Directions for this task - Start at the line below containing "0 % 2 ^ 32, 0)" and stop at the line containing "raised (R340). -/". Repeat every line of that stretch exactly, and nothing outside it.

Recorded information -
/-- Address of an element by its number in the order of R88. -/
def Tensor.nth (t : Tensor) (i : Nat) : Nat := t.addr (i % t.extent 0) (i / t.extent 0 % t.extent 1) (i / (t.extent 0 * t.extent 1))

/-- Reads the elements of a tensor in order, and whether any is poisoned. -/
def State.readElems (s : State) (asid : Nat) (t : Tensor) : List Nat → Except EngFault (List Nat × Bool)
  | [] => .ok ([], false)
  | i :: is => do
    let (b, p) ← s.linkRead asid (t.nth i) (2 ^ t.esize)
    let (vs, q) ← s.readElems asid t is
    return (bytesToNat b :: vs, p || q)

/-- Writes the elements of a tensor in order, with the greatest GWCT. -/
def State.writeElems (s : State) (asid : Nat) (t : Tensor) (poison : Bool) (gw : Nat) : List (Nat × Nat) → Except EngFault (State × Nat)
  | [] => .ok (s, gw)
  | (i, v) :: ws => match s.vwrite ctlUnit 0 asid (t.nth i) (natToBytes (2 ^ t.esize) v) with
    | .error e => .error (e.1, e.2, 1)
    | .ok (s1, g) =>
      let s2 := if poison then (match s1.translate ctlUnit 0 asid (t.nth i) { w := true } with
        | .ok tr => if tr.dev then s1 else s1.poisonLine (tr.cell / 128)
        | .error _ => s1) else s1
      s2.writeElems asid t poison (max gw g) ws

/-- Floating-point format of an element format, and of the sums that it takes part in (R340). -/
def collFmt (f : Nat) : Option (Fmt × Fmt) :=
  match f with
  | 1 => some (f32, f32) | 2 => some (f64, f64) | 3 => some (f16, f32) | 4 => some (bf16, f32) | _ => none

/-- The sum over the ranks, in rank order, and the flags of its roundings (R340). -/
def collSum (fmt : Nat) (vs : List Nat) : Nat × Flags :=
  match collFmt fmt, vs with
  | some (f, w), v :: vs =>
    let r := vs.foldl (fun (a : FVal × Nat × Flags) x =>
      let y := faddV w .rne a.1 (fdec f x)
      (fdec w y.1, y.1, a.2.2 ||| y.2)) (fdec f v, v, 0)
    if f.width = w.width then (r.2.1, r.2.2)
    else
      let y := cvtFF w f .rne false r.2.1
      (y.1, r.2.2 ||| y.2)
  | _, vs => (vs.foldl (· + ·) 0 % 2 ^ 32, 0)

/-- What rank r holds as element i of its source: this device's own, or what the member sends (log 19). -/
def collElem (c : LinkCmd) (es r0 : Nat) (own : List Nat) (r i : Nat) : Nat :=
  if r = r0 then own.getD i 0
  else bytesToNat ((List.range (2 ^ es)).map fun b => Config.peerByte c.id r (i * 2 ^ es + b))

/-- The elements that this member writes, and the flags raised (R340). -/
def collResult (c : LinkCmd) (t : Tensor) (kind r0 m e : Nat) (own : List Nat) : List Nat × Flags :=
  let el := collElem c t.esize r0 own
  let sums := fun (base : Nat) => (List.range e).map fun i => collSum t.fmt ((List.range m).map fun r => el r (base + i))
  match kind with
  | 0 => ((sums 0).map (·.1), (sums 0).foldl (fun f x => f ||| x.2) 0)
  | 1 => ((List.range m).flatMap fun r => (List.range e).map fun i => el r i, 0)
  | 2 => ((sums (r0 * e)).map (·.1), (sums (r0 * e)).foldl (fun f x => f ||| x.2) 0)
  | _ => ((List.range e).map fun i => el 0 i, 0)

/-- Fields of a COLL octet that are out of order (R340). -/
def collBadFields (o : List Word) (nn : Nat) : Bool :=
  bits (o.getD 0 0).toNat 12 20 != 0 || o.getD 4 0 != 0 || o.getD 5 0 != 0 || octPair o 6 % 8 != 0 || decide ((o.getD 1 0).toNat > nn)

/-- Whether the ranks of a COLL's members are not the numbers from 0 on, each used once (R340). -/
def collBadRanks (o : List Word) (nn : Nat) (table : List Nat) : Bool :=
  let r0 := (o.getD 1 0).toNat
  !((List.range (nn + 1)).all fun r => r == r0 || table.contains r) || (table.any fun r => r == r0)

Final answer -
  | _, vs => (vs.foldl (· + ·) 0 % 2 ^ 32, 0)

/-- What rank r holds as element i of its source: this device's own, or what the member sends (log 19). -/
def collElem (c : LinkCmd) (es r0 : Nat) (own : List Nat) (r i : Nat) : Nat :=
  if r = r0 then own.getD i 0
  else bytesToNat ((List.range (2 ^ es)).map fun b => Config.peerByte c.id r (i * 2 ^ es + b))

/-- The elements that this member writes, and the flags raised (R340). -/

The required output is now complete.